Dietary fat has long been blamed for causing obesity, but experts now say high-fat, low carb diets such as the Paleo, Atkins and ketogenic plans beat low-fat diets for weight loss because eating fat can make you skinny.

“The medical establishment got it wrong,” cardiologist Dr. Dennis Goodman told Men’s Journal. “The belief system didn’t pan out.” According to a recent study from the National Institutes of Health, low carb, high-fat diets (LCHF) are significantly more effective for weight loss and preventing heart disease than low-fat diets.

Researchers at Tulane University tracked 148 obese men and women for one year. The subjects ranged in age from 22 to 75 and did not have heart disease or diabetes. The participants were divided into two groups: One group followed a low-carb, high-fat diet that limited their daily carbohydrate consumption to about 40 grams, or 28 percent of their daily calories.
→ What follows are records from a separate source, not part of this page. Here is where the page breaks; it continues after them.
theorem test_hyps_QueueHappenings :
    let h : Queue := { queue0 [] [] with df := false, tail := 9, head := 1 }
    let t : Queue := { queue0 [] [] with df := false, tw := true, taila := 0x10000 }
    let s := withQueue (one id) h
    (7 < 4096 ∧ h.part < 16 ∧ (s.queue 7) = h ∧ h.df = false ∧ h.tw = false ∧ ((9 : BitVec 32) - h.head).toNat ≤ 2 ^ h.rsz ∧
      2 ^ h.rsz < ((10 : BitVec 32) - h.head).toNat ∧ h.buf.length < 8 ∧ h.tail ≠ h.head) ∧
    (t.df = false ∧ t.tw = true) ∧
    ((queue0 [] [packet0]).df = true ∧ (queue0 [] [packet0]).spill = packet0 :: [] ∧ packet0.arrived = true ∧
      (queue0 [] [{ packet0 with arrived := false }]).spill = { packet0 with arrived := false } :: []) := by decide

/-- The tail word of queue 7, at 0x10000, holds 3; its line has been written. -/
def tailWord : State :=
  let s := withQueue tables { queue0 [] [] with df := false, tw := true, taila := 0x10000, watch := some 0x2FFFFF0000 }
  { s with
    mm := { tables.mm with bytes := tables.mm.bytes ++ [(0x2FFFFF0000, 3)] }
    disp := { s.disp with wrote := [7] } }

theorem test_hyps_TailWord : (tailWord.sysRead 0 0x10000 8).1 = .ok [3, 0, 0, 0, 0, 0, 0, 0] ∧ 7 ∈ tailWord.disp.wrote ∧
    8 ∉ tailWord.disp.wrote := by
  refine ⟨rfl, ?_, ?_⟩ <;> decide

def launchPacket : Packet := { packet0 with bytes := (memOf 0 [0x100000001, 65, 9]).bytes 0 128 }

/-- Queue 7 holds a launch of one task; slot 0 of core 0 is busy, and the stacks have reported. -/
def dispatching : State :=
  { one id with disp := { State.reset.disp with freeRep := [(0, [1])], queues := [(7, queue0 [launchPacket] [])] } }

theorem test_hyps_Dispatch : 3 < 4 ∧ dispatching.dclk % 64 = 0 ∧ dispatching.unplaced = none ∧ dispatching.disp.selAt ≤ dispatching.dclk ∧
    dispatching.selectQueue = some 7 ∧ (dispatching.queue 7).buf = launchPacket :: [] ∧ launchPacket.gone = false ∧
    launchPacket.failed = false ∧ launchPacket.bad = [] ∧ dispatching.packetFails 0 launchPacket = false ∧ launchPacket.n = 1 ∧
    (dispatching.candidates 0).head? = some 1 ∧ dispatching.sched.choices = [] := by decide

/-! Graphs and the reuse table. -/

/-- x1 is 0x10000, an address in the page that the tables and the octet's TLB map, x2 is `b`, and the page's words are `ws`. -/
def paged (b : Word) (ws : List Word) : State :=
  { tables with
    slots := [(0, setX [(1, 0x10000), (2, b)] slotS)]
    octets := [(0, { Octet.reset with part := some 0, tlb := [leaf1] })]
    mm := { tables.mm with bytes := tables.mm.bytes ++ memOf 0x2FFFFF0000 ws } }

/-- The words of the page. -/
def pageWord (ws : List Word) (j : Nat) : Word := (paged 0 ws).rdWord (0x2FFFFF0000 + 8 * j)

theorem block_at {s : State} (ws : List Word) (h1 : s.cur = 0) (h2 : (s.slot 0).pend = []) (h3 : s.tlb? 0 (s.slot 0).task.part 0x10000 = some leaf1)
    (h4 : s.mm.bytes = tables.mm.bytes ++ memOf 0x2FFFFF0000 ws) (h5 : s.poisoned 0x2FFFFF0000 64 = false) (h6 : s.bias = [] := by rfl) :
    BlockAt s 0x10000 0x2FFFFF0000 (pageWord ws) where
  core := by rw [h1]; decide
  idle := by rw [h1]; exact h2
  place := by decide
  page := by
    have hc : s.readsHome (some (s.cur / 8)) leaf1.leaf.c 0x2FFFFF0000 = false := rfl
    refine ⟨leaf1, by rw [h1]; exact h3, by decide, by decide, fun _ => by decide, by decide, by decide, ?_, fun j x hj hx => ?_⟩
    · rw [State.viewPoison, hc]; exact h5
    · rw [State.viewBytes, hc, State.rdBytes, h4]
      have h7 : 8 * j + x < 64 := by omega
      have h8 := rdWord_byte (paged 0 ws) (0x2FFFFF0000 + 8 * j) x hx
      rw [pageWord, h8]
      simp [Memory.bytes, List.getD_eq_getElem?_getD, h7, paged, Nat.add_assoc]
  still := not_busy h6

/-- A graph with these nodes, its header at 0x10000 and its records from 0x10040 on. -/
def graph0 (st : GStatus) (ns : List GNode) : Graph :=
  { part := 0, hdr := 0x10000, hpa := 0x2FFFFF0000, nodes := 0x10040, count := ns.length, tenant := 0, fcode := 0, status := st, cwa := 0
    ctag := 0, cursor := 0xFFFFFFFF, waves := 0, ns := ns, wave := none, cone := [], held := [], owner := none }

def node0 (st : NodeSt) (expected pending : Nat) : GNode := { GNode.zero with st := st, expected := expected, pending := pending }

/-- `paged`, with graph 2 live. -/
def graphed (b : Word) (v : Graph) : State := { paged b [] with sk := { State.reset.sk with graphs := [(2, v)] } }

theorem test_hyps_GraphInstructionsOffGraph : (paged 0 [0, 0]).able [.x 1, .x 2] [.x 3] ∧ ((paged 0 [0, 0]).slot 0).task.pure = false ∧
    BlockAt (paged 0 [0, 0]) ((paged 0 [0, 0]).rv (.x 1)) 0x2FFFFF0000 (pageWord [0, 0]) ∧ (paged 0 [0, 0]).mm.feq = [] ∧
    (paged 0 [0, 0]).liveGraph 0x2FFFFF0000 = none ∧ fld (pageWord [0, 0] 1) 31 24 ≠ 5 ∧
    fld (pageWord [0, 0] 1) 23 0 ≤ ((paged 0 [0, 0]).rv (.x 2)).toNat := by
  refine ⟨⟨?_, ?_⟩, ?_, block_at _ rfl rfl ?_ rfl ?_, ?_, ?_, ?_, ?_⟩ <;> decide

theorem test_hyps_GraphInstructions :
    let s := graphed 1 (graph0 .running [node0 .done 1 0, node0 .wait 2 2])
    s.able [.x 1, .x 2] [.x 3] ∧ (s.slot 0).task.pure = false ∧ BlockAt s (s.rv (.x 1)) 0x2FFFFF0000 (pageWord []) ∧ s.mm.feq = [] ∧
    s.liveGraph 0x2FFFFF0000 = some (2, graph0 .running [node0 .done 1 0, node0 .wait 2 2]) ∧
    s.graph? 2 = some (graph0 .running [node0 .done 1 0, node0 .wait 2 2]) ∧ (s.rv (.x 2)).toNat = 1 ∧
    (graph0 .running [node0 .done 1 0, node0 .wait 2 2]).ns.length = 2 ∧ (graph0 .running [node0 .done 1 0, node0 .wait 2 2]).count = 2 ∧
    (∀ m ∈ (graph0 .running [node0 .done 1 0, node0 .wait 2 2]).ns, m.st = .ready → m.lookup = true) ∧
    (node0 .wait 2 2).st = .wait ∧ 1 < (node0 .wait 2 2).pending ∧ (node0 .done 1 0).st = .done ∧
    (graphed 2 (graph0 .running [node0 .done 1 0, node0 .wait 2 2])).rv (.x 2) = 2 ∧
    (graphed 0 (graph0 .wave [node0 .wait 1 1])).heldAt (stackOfPa 0x2FFFFF0000) < 4096 ∧
    fld ((graphed 0xFFFD00000001 (graph0 .running [])).rv (.x 2)) 63 48 = 0 ∧
    fld ((graphed 0xFFFD00000001 (graph0 .running [])).rv (.x 2)) 31 0 = 1 ∧
    (node0 .wait 2 2).expected + fld ((graphed 0xFFFD00000001 (graph0 .running [])).rv (.x 2)) 47 32 ≤ 65535 ∧
    65535 < (node0 .wait 2 2).expected + fld ((graphed 0xFFFE00000001 (graph0 .running [])).rv (.x 2)) 47 32 ∧
    fld ((graphed 0x1000000000000 (graph0 .running [])).rv (.x 2)) 63 48 ≠ 0 := by
  refine ⟨⟨?_, ?_⟩, ?_, block_at _ rfl rfl ?_ (by simp [graphed, paged, memOf, Memory.setBytes]) ?_, ?_⟩
  all_goals decide

theorem test_hyps_GraphRetry :
    let v := graph0 .running [node0 .fault 1 0]
    (graphed 0 v).liveGraph 0x2FFFFF0000 = some (2, v) ∧ (v.node 0).st = .fault ∧ v.status = .running ∧ 0 < v.count ∧
    v.ns.length = v.count ∧ (graphed 0 v).mm.homes = [] ∧ ((graphed 0 v).reachable (Eng.sys v.part) v (v.count + 1) [0] [0]).1 = some [0] := by
  refine ⟨?_, ?_, ?_, ?_, ?_, ?_, ?_⟩ <;> decide

/-- The header of a graph with one node, whose record expects one token, as GLAUNCH may find it. -/
def launchWords : List Word := [0x10040, 1, 0, 0, 0, 0, 0, 0, 0x1000000000000]

theorem walk_table {s : State} {va : Word} {left table ix : Nat} (e : Word) (h1 : walkIndex va (4 - left) = ix)
    (h2 : isDev (table + 8 * ix) = true ∧ s.poisoned (table + 8 * ix) 8 = false ∧ s.rdWord (table + 8 * ix) = e)
    (h3 : e.getLsbD 0 = true ∧ e.getLsbD 1 = true ∧ fld e 11 2 = 0 ∧ fld e 63 56 = 0) (h4 : left ≠ 0 ∧ left < 4)
    (next : Nat) (h6 : fld e 55 12 * 4096 = next) : s.walkFrom 0 va (left + 1) table = s.walkFrom 0 va left next := by
  subst h6
  have h5 : ¬ 4 - left = 4 := by omega
  rw [State.walkFrom, h1]
  have e0 : e[0] = true := by simpa using h3.1
  have e1 : e[1] = true := by simpa using h3.2.1
  simp [h2, e0, e1, h3.2.2, h5]

theorem walk_leaf {s : State} {va : Word} {table ix : Nat} (e : Word) (h1 : walkIndex va 4 = ix)
    (h2 : isDev (table + 8 * ix) = true ∧ s.poisoned (table + 8 * ix) 8 = false ∧ s.rdWord (table + 8 * ix) = e)
    (h3 : e.getLsbD 0 = true ∧ e.getLsbD 1 = false) : s.walkFrom 0 va 1 table = leafEnd 0 va e 4 := by
  rw [State.walkFrom, h1]
  have e0 : e[0] = true := by simpa using h3.1
  have e1 : e[1] = false := by simpa using h3.2
  simp [h2, e0, e1]

theorem leaf1_true {s : State} (h1 : (s.oct 0).tlb = [leaf1]) (h2 : (s.die 0).tlb = []) (h3 : s.parts = [(0, part0)])
    (h4 : s.mm.poison = []) (h5 : s.rdWord 0x40000 = 0x50003 ∧ s.rdWord 0x50000 = 0x60003 ∧ s.rdWord 0x60000 = 0x70003 ∧
      s.rdWord 0x70008 = 0x2FFFFF007D) : TlbsTrue s 0 0 := by
  intro t ht _ va h6 h7
  have e : t = leaf1 := by
    rcases ht with h | h
    · rw [show octetOf 0 = 0 from rfl, h1] at h
      simpa using h
    · rw [show stackOf 0 = 0 from rfl, h2] at h
      cases h
  subst e
  simp only [leaf1] at h6 h7
  have hp (a : Nat) : s.poisoned a 8 = false := by simp [State.poisoned, h4]
  have i1 : walkIndex va (4 - 3) = 0 := by simp [walkIndex, fld, Nat.shiftRight_eq_div_pow]; omega
  have i2 : walkIndex va (4 - 2) = 0 := by simp [walkIndex, fld, Nat.shiftRight_eq_div_pow]; omega
  have i3 : walkIndex va (4 - 1) = 0 := by simp [walkIndex, fld, Nat.shiftRight_eq_div_pow]; omega
  have i4 : walkIndex va 4 = 1 := by simp [walkIndex, fld, Nat.shiftRight_eq_div_pow]; omega
  have hw : s.walk 0 va = s.walkFrom 0 va 4 0x40000 := by
    simp [State.walk, State.walkAt, State.rootOf, Machine.Part.ctlAt, State.part?, h3, get?, part0, fld]
  rw [hw, walk_table 0x50003 i1 ⟨by decide, hp _, h5.1⟩ (by decide) (by decide) 0x50000 (by decide),
    walk_table 0x60003 i2 ⟨by decide, hp _, h5.2.1⟩ (by decide) (by decide) 0x60000 (by decide),
    walk_table 0x70003 i3 ⟨by decide, hp _, h5.2.2.1⟩ (by decide) (by decide) 0x70000 (by decide),
    walk_leaf 0x2FFFFF007D i4 ⟨by decide, hp _, h5.2.2.2⟩ (by decide)]
  have hv : va.toNat / 65536 = 1 := by omega
  simp [leafEnd, leaf1, hv, fld, pteLeaf, devEnd]

/-- x1 names the header of a graph that may be launched. -/
def launchable : State := paged 0 launchWords

theorem test_hyps_GraphLaunch : launchable.able [.x 1] [.x 3] ∧ (launchable.slot 0).task.pure = false ∧
    BlockAt launchable (launchable.rv (.x 1)) 0x2FFFFF0000 (pageWord launchWords) ∧ launchable.mm.feq = [] ∧
    TlbsTrue launchable 0 (launchable.slot 0).task.part ∧ launchable.liveGraph 0x2FFFFF0000 = none ∧
    fld (pageWord launchWords 1) 31 24 = 0 ∧ fld (pageWord launchWords 1) 63 56 = 0 ∧ fld (pageWord launchWords 0) 5 0 = 0 ∧
    fld (pageWord launchWords 2) 2 0 = 0 ∧ launchable.sk.graphs = [] ∧ fld (pageWord launchWords 1) 23 0 = 1 ∧ launchable.mm.homes = [] := by
  refine ⟨⟨?_, ?_⟩, ?_, block_at _ rfl rfl ?_ rfl ?_, ?_, leaf1_true rfl rfl rfl rfl ?_, ?_, ?_, ?_, ?_, ?_, ?_, ?_, ?_⟩ <;> decide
The low-carb dieters consumed about 40 to 43 percent of their daily calories from fat. Their daily menu was similar to the Paleo, ketogenic and Atkins diets, and included eggs, butter, fish, chicken and some red meat and generous portions of healthy fats such as olive oil.

In contrast, the low-fat group consumed 40 to 55 percent of their daily calories from carbohydrates, and their fat intake was limited to less than 30 percent.

Low-Carb Dieters Lost Three Times More Weight Than Low-Fat Group

The results were stunning: The low carb dieters lost about 12 pounds, while the low-fat dieters lost only four pounds even though both groups consumed the same calories. What’s more, the low carbohydrate dieters lost more body fat and scored better than on a test that measured their chances of suffering a heart attack or stroke within the next 10 years.

Physician Dr. Lydia Bazzano, the lead study author, was stunned that a low-carb, high-fat diet could prevent heart disease better than a low fat diet, which has long been prescribed for heart patients.

These results aren’t surprising to Jeff Volek, a leading low-carb researcher and professor at Ohio State University. Volek said high-carb diets cause blood sugar spikes, which fuel inflammation. Inflammation is what causes weight gain, as well as diabetes and cancer.

In contrast, dietary fat has a negligible effect on blood sugar and insulin, which is why eating fat aids weight loss. More importantly, we don’t fuel inflammation, which leads to heart disease, diabetes, Alzheimer’s and cancer, say experts.

While the idea of consuming more fat may sound shocking given the low-fat diet mantra that has dominated the standard American diet (SAD), Volek said we actually evolved to thrive on a low carb, high-fat diet. “For about 98 percent of human history, we’ve been eating low-carb,” Volek told me in an exclusive interview. “We evolved in a state of nutritional ketosis.”

Low carb diets accelerate weight loss by forcing the body to burn fat for fuel in a metabolic state called ketosis, explained obesity expert Dr. Eric Westman, co-author of Keto Clarity. Westman, who has helped hundreds of morbidly obese people lose thousands of pounds on the high-fat Atkins, Paleo and ketogenic diets, said there’s no evidence saturated fat causes heart disease.

“The evidence for that has really disintegrated,” said Dr. Westman, a bariatric surgeon and director of the Duke Lifestyle Medicine Clinic.

The American Heart Association now concedes that refined carbs such as sugar and flour are what cause weight gain and has backed off its longtime stance of recommending low-fat diets to prevent heart attacks. “We no longer think low-fat diets are the answer,” said Dr. Linda Van Horn of the AHA Nutrition Committee.

Many celebrities have hopped on the low-carb bandwagon. Kim Kardashian famously lost 56 pounds on a low-carb ketogenic Atkins diet that limited her daily carb intake to less than 60 grams. Similarly, Tim McGraw lost 40 pounds after adopting the Paleo diet, and is fitter than ever at age 47.

In addition to aiding weight loss, experts say the ketogenic and Paleo diets can prevent Alzheimer’s. Groundbreaking research also suggests the ketogenic diet prevents cancer and starves cancer cells. “The ketogenic diet is a single metabolic approach to a multitude of different diseases,” cancer scientist Dr. Thomas Seyfried of Boston College told me.